#### [Exercise instructions]
Find every line below where the word "that" occurs. Then say how many there are, giving only the number.

* * * *

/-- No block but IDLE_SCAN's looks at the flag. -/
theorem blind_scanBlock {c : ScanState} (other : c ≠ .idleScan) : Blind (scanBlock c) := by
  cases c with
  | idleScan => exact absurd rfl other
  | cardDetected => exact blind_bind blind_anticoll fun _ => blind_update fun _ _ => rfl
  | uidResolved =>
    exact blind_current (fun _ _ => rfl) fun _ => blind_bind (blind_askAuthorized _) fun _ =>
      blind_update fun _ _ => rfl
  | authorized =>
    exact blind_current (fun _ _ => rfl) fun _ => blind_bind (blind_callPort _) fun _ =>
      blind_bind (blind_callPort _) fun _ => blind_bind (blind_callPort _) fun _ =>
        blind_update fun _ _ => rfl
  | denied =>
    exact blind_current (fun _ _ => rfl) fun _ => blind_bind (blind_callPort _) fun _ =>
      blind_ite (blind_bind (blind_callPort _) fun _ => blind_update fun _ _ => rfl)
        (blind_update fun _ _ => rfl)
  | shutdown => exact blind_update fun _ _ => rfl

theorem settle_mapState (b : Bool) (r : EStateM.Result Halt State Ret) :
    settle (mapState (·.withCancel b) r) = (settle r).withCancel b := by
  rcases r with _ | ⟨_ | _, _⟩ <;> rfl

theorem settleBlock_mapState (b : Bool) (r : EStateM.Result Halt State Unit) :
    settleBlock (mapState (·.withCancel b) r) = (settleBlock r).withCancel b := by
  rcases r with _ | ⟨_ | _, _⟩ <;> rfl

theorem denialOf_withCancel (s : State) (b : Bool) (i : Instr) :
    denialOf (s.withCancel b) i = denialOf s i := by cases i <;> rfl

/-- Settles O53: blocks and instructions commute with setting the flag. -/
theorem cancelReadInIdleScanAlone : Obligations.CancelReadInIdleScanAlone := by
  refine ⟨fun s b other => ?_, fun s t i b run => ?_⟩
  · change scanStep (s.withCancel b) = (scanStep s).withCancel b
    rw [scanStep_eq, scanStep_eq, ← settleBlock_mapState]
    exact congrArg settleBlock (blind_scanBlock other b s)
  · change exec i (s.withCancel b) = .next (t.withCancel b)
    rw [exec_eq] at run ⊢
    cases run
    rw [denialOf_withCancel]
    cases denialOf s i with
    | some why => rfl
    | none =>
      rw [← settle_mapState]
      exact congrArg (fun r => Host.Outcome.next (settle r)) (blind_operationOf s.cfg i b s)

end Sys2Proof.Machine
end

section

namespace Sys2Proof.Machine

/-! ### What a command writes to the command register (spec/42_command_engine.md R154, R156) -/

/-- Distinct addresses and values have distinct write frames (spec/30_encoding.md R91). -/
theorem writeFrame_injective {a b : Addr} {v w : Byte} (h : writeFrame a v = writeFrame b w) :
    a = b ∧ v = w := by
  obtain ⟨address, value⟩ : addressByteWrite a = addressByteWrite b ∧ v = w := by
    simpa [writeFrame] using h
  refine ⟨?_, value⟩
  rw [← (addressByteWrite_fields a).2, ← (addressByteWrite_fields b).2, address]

* * * *

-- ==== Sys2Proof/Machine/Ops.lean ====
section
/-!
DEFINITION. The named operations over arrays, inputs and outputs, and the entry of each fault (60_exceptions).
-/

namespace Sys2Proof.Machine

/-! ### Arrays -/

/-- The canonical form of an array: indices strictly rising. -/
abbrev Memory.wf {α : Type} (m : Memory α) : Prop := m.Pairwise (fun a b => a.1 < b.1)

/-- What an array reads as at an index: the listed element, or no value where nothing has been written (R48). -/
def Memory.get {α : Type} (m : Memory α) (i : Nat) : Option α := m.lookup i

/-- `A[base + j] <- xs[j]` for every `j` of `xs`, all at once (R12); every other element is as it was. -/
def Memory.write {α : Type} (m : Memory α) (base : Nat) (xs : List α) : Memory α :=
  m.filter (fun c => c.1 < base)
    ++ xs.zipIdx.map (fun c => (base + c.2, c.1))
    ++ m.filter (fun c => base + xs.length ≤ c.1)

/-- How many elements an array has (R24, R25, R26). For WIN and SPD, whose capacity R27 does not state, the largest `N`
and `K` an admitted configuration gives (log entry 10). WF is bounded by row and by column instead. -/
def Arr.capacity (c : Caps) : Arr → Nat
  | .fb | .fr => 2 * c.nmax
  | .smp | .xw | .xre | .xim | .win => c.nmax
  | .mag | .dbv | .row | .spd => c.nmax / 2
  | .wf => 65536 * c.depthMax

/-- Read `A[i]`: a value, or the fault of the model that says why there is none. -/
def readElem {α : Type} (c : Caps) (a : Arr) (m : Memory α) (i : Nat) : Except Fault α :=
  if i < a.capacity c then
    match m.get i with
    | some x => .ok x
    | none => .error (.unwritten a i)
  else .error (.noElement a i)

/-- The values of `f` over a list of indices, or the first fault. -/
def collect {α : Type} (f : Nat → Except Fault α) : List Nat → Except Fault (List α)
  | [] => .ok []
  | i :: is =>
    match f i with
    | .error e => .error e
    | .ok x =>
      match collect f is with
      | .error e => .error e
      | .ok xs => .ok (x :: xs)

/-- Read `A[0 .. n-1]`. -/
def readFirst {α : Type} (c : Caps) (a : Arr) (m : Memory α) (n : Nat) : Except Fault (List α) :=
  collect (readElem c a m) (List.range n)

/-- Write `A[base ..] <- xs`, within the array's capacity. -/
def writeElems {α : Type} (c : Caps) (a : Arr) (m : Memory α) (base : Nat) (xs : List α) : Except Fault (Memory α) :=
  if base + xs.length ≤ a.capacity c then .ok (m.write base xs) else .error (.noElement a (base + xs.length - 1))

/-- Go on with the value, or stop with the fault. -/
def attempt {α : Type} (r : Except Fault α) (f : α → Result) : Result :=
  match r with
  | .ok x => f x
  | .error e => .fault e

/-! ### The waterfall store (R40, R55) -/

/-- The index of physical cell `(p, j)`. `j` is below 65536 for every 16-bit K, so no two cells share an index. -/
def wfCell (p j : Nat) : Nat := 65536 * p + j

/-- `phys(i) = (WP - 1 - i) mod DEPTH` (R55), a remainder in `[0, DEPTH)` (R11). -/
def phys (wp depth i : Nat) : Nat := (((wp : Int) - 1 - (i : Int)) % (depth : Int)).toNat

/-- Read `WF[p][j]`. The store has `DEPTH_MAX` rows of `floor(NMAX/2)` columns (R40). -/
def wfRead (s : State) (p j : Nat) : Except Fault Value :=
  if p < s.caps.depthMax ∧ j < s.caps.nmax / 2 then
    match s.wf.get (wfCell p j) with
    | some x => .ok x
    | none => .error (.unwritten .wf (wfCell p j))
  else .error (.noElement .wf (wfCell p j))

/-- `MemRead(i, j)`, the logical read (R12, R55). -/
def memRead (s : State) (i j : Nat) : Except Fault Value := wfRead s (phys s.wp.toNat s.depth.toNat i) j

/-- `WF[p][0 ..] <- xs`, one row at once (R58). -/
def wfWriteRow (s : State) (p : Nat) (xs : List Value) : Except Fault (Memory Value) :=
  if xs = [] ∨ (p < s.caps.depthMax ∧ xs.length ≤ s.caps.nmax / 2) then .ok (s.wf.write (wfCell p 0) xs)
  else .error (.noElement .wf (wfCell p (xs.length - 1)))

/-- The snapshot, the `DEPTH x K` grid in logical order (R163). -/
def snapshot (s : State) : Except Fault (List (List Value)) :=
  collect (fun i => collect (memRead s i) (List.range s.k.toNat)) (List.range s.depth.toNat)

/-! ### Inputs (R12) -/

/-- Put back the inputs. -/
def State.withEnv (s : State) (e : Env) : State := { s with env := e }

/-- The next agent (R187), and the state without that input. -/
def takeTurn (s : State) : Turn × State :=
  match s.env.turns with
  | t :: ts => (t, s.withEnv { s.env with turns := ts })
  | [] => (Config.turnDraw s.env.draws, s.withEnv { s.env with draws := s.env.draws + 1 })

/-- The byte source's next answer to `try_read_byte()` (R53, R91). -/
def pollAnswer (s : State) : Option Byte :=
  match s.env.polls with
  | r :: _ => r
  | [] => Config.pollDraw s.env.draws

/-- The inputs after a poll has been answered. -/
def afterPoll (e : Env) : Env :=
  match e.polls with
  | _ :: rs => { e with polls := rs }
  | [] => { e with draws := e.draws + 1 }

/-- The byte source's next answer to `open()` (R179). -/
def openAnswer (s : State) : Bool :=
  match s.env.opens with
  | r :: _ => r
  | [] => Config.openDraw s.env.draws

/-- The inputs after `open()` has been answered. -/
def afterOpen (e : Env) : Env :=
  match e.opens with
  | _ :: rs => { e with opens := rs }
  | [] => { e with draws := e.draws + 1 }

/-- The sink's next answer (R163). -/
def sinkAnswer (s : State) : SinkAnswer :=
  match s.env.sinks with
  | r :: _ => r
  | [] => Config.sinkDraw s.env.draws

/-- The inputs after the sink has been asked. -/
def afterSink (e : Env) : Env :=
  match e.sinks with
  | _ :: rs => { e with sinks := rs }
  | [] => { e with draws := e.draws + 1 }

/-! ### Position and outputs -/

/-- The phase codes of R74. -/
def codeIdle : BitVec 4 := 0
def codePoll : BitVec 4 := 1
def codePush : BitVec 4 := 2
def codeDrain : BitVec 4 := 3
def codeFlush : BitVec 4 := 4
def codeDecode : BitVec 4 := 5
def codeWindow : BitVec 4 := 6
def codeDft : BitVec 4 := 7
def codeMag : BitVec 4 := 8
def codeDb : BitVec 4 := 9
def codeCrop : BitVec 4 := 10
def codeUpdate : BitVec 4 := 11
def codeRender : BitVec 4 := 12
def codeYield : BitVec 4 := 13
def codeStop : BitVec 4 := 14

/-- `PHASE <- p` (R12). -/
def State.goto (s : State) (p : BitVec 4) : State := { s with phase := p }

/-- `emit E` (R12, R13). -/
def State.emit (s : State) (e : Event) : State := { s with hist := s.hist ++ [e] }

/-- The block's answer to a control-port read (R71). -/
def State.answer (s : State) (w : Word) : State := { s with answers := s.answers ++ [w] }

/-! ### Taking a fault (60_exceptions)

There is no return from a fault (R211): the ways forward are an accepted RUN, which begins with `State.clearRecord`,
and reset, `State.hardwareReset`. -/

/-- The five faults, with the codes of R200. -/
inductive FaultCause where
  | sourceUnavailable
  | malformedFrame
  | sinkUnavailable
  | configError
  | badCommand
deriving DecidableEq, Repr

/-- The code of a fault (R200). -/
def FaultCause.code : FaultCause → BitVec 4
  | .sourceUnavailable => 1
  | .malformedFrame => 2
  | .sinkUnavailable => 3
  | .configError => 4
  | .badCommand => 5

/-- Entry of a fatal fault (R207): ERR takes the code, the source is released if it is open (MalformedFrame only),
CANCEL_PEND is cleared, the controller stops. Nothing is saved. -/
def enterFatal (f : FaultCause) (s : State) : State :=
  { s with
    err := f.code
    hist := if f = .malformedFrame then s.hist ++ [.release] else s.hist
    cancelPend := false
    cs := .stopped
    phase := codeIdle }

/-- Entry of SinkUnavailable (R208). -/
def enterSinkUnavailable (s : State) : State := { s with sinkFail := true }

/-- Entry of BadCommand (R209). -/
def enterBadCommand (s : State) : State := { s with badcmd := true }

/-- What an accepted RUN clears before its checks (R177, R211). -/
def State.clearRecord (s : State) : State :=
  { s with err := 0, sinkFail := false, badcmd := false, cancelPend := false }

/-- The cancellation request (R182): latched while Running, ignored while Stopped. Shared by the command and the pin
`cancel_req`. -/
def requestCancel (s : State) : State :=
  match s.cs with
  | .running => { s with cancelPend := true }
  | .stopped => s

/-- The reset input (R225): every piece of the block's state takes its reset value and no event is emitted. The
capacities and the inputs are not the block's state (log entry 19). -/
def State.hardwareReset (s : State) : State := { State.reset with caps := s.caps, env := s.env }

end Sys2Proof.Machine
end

* * * *

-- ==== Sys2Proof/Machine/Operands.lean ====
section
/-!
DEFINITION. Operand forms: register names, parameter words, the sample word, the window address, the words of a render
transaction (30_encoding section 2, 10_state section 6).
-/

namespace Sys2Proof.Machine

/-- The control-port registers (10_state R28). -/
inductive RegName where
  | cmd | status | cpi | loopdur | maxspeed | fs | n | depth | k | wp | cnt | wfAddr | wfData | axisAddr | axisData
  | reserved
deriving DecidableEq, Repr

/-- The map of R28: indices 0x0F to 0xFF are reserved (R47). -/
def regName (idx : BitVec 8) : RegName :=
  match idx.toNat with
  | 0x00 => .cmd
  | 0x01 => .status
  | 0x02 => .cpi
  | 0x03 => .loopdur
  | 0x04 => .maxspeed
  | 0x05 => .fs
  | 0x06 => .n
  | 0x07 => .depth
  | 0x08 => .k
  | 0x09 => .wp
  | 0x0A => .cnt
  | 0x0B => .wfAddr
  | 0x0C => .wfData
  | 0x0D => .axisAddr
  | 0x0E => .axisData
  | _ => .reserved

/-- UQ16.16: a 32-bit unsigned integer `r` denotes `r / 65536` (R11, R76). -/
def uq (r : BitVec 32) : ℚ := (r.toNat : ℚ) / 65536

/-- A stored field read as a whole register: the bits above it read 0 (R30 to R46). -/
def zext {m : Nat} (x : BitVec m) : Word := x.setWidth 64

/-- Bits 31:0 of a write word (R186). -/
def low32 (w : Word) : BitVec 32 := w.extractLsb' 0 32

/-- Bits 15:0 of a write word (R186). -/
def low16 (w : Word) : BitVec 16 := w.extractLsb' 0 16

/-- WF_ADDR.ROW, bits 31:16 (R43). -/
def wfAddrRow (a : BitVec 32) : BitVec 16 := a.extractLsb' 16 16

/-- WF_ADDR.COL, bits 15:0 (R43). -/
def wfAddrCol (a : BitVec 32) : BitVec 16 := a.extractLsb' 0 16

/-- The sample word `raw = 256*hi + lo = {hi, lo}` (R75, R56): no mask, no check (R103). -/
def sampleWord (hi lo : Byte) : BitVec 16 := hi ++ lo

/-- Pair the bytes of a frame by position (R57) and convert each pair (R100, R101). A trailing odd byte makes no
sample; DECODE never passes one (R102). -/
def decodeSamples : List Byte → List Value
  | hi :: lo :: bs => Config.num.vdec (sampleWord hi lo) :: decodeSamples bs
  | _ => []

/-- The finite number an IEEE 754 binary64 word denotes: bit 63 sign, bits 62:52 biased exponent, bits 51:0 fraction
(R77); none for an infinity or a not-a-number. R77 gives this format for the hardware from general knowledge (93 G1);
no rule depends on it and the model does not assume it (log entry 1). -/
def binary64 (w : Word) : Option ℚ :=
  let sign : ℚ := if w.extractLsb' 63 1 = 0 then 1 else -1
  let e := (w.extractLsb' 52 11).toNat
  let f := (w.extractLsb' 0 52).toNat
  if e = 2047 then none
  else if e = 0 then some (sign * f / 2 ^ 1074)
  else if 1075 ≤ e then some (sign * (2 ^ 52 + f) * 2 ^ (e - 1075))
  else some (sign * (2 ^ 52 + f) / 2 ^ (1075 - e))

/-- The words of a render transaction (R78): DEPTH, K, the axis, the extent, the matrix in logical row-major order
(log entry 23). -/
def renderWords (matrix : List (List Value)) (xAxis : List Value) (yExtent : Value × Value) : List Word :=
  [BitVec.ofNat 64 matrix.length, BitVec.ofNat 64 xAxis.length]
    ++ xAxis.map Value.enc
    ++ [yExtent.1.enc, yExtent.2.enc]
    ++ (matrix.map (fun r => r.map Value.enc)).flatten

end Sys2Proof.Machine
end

* * * *

#### [Finished task]
2